On Tue, May 22, 2007 at 12:34:23PM -0500, Tom Tucker wrote:
> On Tue, 2007-05-22 at 21:16 +1000, Greg Banks wrote:
> >
> > The wspace management code in knfsd is designed to avoid having
> > nfsds ever block in the network stack; I don't see how the NFS/RDMA
> > code achieves that.  Or is there something I've missed?
> > 
> 
> You're dead on. We should implement wspace properly. I'll look into
> fixing this. 

Great.

> The bulk of the stats were exported in order to evaluate different I/O
> models. For example, do we poll some number of times on an SQ stall? How
> about an RQ stall, etc... I think many of these stats should be removed.
> I'd appreciate feedback on which ones we should retain.

Actually I quite like the stats, although the reap_[sr]q_at_* counters
don't seem to be used.  For rdma_stat_rq_prod, I would have had a
counter increment where wc.status reports an error, thus futzing with
the global cacheline only once in the normal success path.

But I think it would be better to report them through the existing
/proc/net/rpc/nfsd mechanism, i.e. add an RDMA-specific call to
svc_seq_show() and add your new counters to struct svc_stat.


> What's happening here is that you're pounding the server with NFS WRITE
> and recvfrom is dutifully queuing another thread to process the next RPC
> in the RQ, which happens to require another RDMA READ and another wait
> and so on.
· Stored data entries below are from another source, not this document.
/-- The new state of an SRL_UPDATE (R443). -/
def updateResult (rq : Req) (red : Bool) (b rec_ bindB coefB : List Byte) (s : State) : Acc SrlResult :=
  let rows := rRows rec_
  let cols := rCols rec_
  let fl := byteAt b 0
  let qf := byteAt b 2
  let sat := bitOf fl 3
  let beta := getLE b 8 4
  let step := getLE b 0x38 8 + 1
  let bind := bindingOf bindB
  (readMat rq (rVa rec_ 1) rows cols (rG rec_) s).bind fun g s =>
  (readMat rq (rVa rec_ 2) rows cols (rM rec_) s).bind fun m s =>
  (readMat rq (rVa rec_ 0) rows cols (rW rec_) s).bind fun w s =>
    let gm := mapM (srlDec red (rG rec_)) g
    let at_ := fun (x : Mat) (r c : Nat) => (x.getD r []).getD c 0
    let grid := fun (h : Nat → Nat → Nat) => (List.range rows).map (fun r => (List.range cols).map (fun c => h r c))
    let mNew := grid fun r c =>
      srlCvt red (rM rec_) (if bitOf fl 4 then 4 else 0) sat (if bitOf fl 4 then srlDraw bind step true r c else 0)
        (fma red false false beta (srlDec red (rM rec_) (at_ m r c)) (at_ gm r c)).1
    let dm := grid fun r c =>
      let mt := srlDec red (rM rec_) (at_ mNew r c)
      if bitOf fl 6 then (fma red false false beta mt (at_ gm r c)).1 else mt
    let finish := fun (u : Mat) (more : List (Nat × List Byte)) (tail : List Byte) (s : State) =>
      let wNew := grid fun r c =>
        let wv := srlDec red (rW rec_) (at_ w r c)
        let t := (fma red false false (getLE b 0x0C 4) wv (at_ u r c)).1
        let wn := (fma red true false (getLE b 4 4) t wv).1
        srlCvt red (rW rec_) (if bitOf fl 5 then 0 else 4) sat (if bitOf fl 5 then 0 else srlDraw bind step false r c) wn
      let wb := matBytes (rW rec_) wNew
      let mb := matBytes (rM rec_) mNew
      (.ok { writes := (rVa rec_ 2, mb) :: (rVa rec_ 0, wb) :: more, digest := wb ++ mb ++ tail } s : Acc SrlResult)
    if rRule rec_ = 0 then finish dm [] [] s
    else if rRule rec_ = 1 then
      finish (orthoM red qf (getLE b 0x10 4) (getLE b 0x14 4) cols (nsCoefs (byteAt b 1) coefB) dm) [] [] s
    else
      let pf := rP rec_
      (readMat rq (rVa rec_ 3) rows rows pf s).bind fun l s =>
      (readMat rq (rVa rec_ 4) cols cols pf s).bind fun r s =>
      (readMat rq (rVa rec_ 5) rows rows pf s).bind fun li s =>
      (readMat rq (rVa rec_ 6) cols cols pf s).bind fun ri s =>
        let stats := bitOf fl 2
        let (u, l2, r2) := kronM red qf (getLE b 0x14 4) (getLE b 0x18 4) stats rec_ dm gm l r li ri
        let lb := matBytes pf l2
        let rb := matBytes pf r2
        finish u (if stats then [(rVa rec_ 3, lb), (rVa rec_ 4, rb)] else []) (lb ++ rb) s

/-! ### Commit (R450 to R453) -/

/-- A command fails inside its commit: the record keeps TORN (R451). -/
def tornEnd (d q seq status : Nat) (id : Nat × Nat) (s : State) : State :=
  endCommand q seq status 0x8000 (tornEvent d q id (dropSorrel q seq s))

/-- The state before a command, with its record marked TORN and its clusters given back: a commit that waits at a stopped stack
waits there (R220, R450, R451). -/
def markedWait (q seq va : Nat) (rec_ : List Byte) (rq : Req) (s0 : State) : State :=
  match vaWrite rq va (sealRecord (putAt rec_ 3 [1])) s0 with
  | .ok _ t => srlOwn rq.die q seq 4 (some (rStep rec_, rId rec_)) (dropSorrel q seq t)
  | _ => s0

/-- A stage of the commit: the next stage, the torn end, or a wait inside the commit. -/
def tornAcc {α : Type} (q seq va : Nat) (rec_ : List Byte) (rq : Req) (s0 : State) (x : Acc α) (g : α → State → State) : State :=
  match x with
  | .ok a s => g a s
  | .fault k a s => tornEnd rq.die q seq (faultStatus k) (rStep rec_, rId rec_) (recordFault rq k a s)
  | .wait m a _ => waitAtStack ⟨m, q, seq, rq.unit, a, none⟩ (markedWait q seq va rec_ rq s0)

/-- A stage of a command that may already have marked its record: then its failure is inside the commit (R451). -/
def srlAcc {α : Type} (q seq : Nat) (rq : Req) (s0 : State) (x : Acc α) (g : α → State → State) : State :=
  match s0.srlTorn q seq, x with
  | some id, .fault k va s => tornEnd rq.die q seq (faultStatus k) id (recordFault rq k va s)
  | _, x => finishAcc q seq rq s0 x g

/-- The digest of a command (R452). -/
def srlDigest (rec_ : List Byte) (state : List Byte) : Nat :=
  crc64 (state ++ rec_.take 0x18 ++ (rec_.drop 0x50).take 16 ++ (rec_.drop 0x68).take 8)

/-- The digest record of a command from the tensor record it committed (R453). -/
def digestRecord (kind : Nat) (rec_ : List Byte) : List Byte :=
  withCheck (natLE 8 (rId rec_) ++ natLE 8 (rStep rec_) ++ (rec_.drop 0x60).take 8 ++ natLE 1 kind ++ zeros 5)

/-- Step 5 of R450: the digest record, if one is wanted, and the end of the command; a wait at a stopped stack keeps what is
committed. -/
def srlTell (q seq : Nat) (rq : Req) (digestVa kind : Nat) (rec_ : List Byte) (s : State) : State :=
  if digestVa = 0 then endCommand q seq 0 0 s
  else match vaWrite rq digestVa (digestRecord kind rec_) s with
    | .ok _ s => endCommand q seq 0 0 (dropSorrel q seq s)
    | .fault k va s => endCommand q seq (faultStatus k) 0 (dropSorrel q seq (recordFault rq k va s))
    | .wait m va _ => waitAtStack ⟨m, q, seq, rq.unit, va, none⟩ (srlOwn rq.die q seq 6 none s)

/-- The commit of a command from the result of `body`: under `stream` the record is marked before the body runs (R450). -/
def srlCommit (q seq : Nat) (rq : Req) (s0 : State) (va : Nat) (rec_ next : List Byte) (stream : Bool) (kind digestVa : Nat)
    (body : State → Acc SrlResult) (s : State) (done : State → State) : State :=
  let mark := fun s => vaWrite rq va (sealRecord (putAt rec_ 3 [1])) s
  let finish := fun (r : SrlResult) s =>
    tornAcc q seq va rec_ rq s0 (Acc.forEach (fun p s => vaWriteWhole rq p.1 p.2 s) r.writes s) fun _ s =>
      let last := sealRecord (putAt next 0x60 (natLE 8 (srlDigest next r.digest)))
      tornAcc q seq va rec_ rq s0 (vaWrite rq va last s) fun _ s => srlTell q seq rq digestVa kind last (done s)
  if stream then
    srlAcc q seq rq s0 (mark s) fun _ s => tornAcc q seq va rec_ rq s0 (body s) finish
  else
    finishAcc q seq rq s0 (body s) fun r s => finishAcc q seq rq s0 (mark s) fun _ s => finish r s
As you point out, this is not productive and quickly consumes
> all your threads -- Ugh. 

Exactly.

> A simple optimization to the current design for this case is that if the
> RPC contains a read-list don't call svc_sock_enqueue until _after_ the
> RDMA READ completes.

I assume you meant "don't release the SK_BUSY bit", because
svc_sock_enqueue will be called from the dto tasklet every time
a new call arrives whether or not we've finished the RDMA READ.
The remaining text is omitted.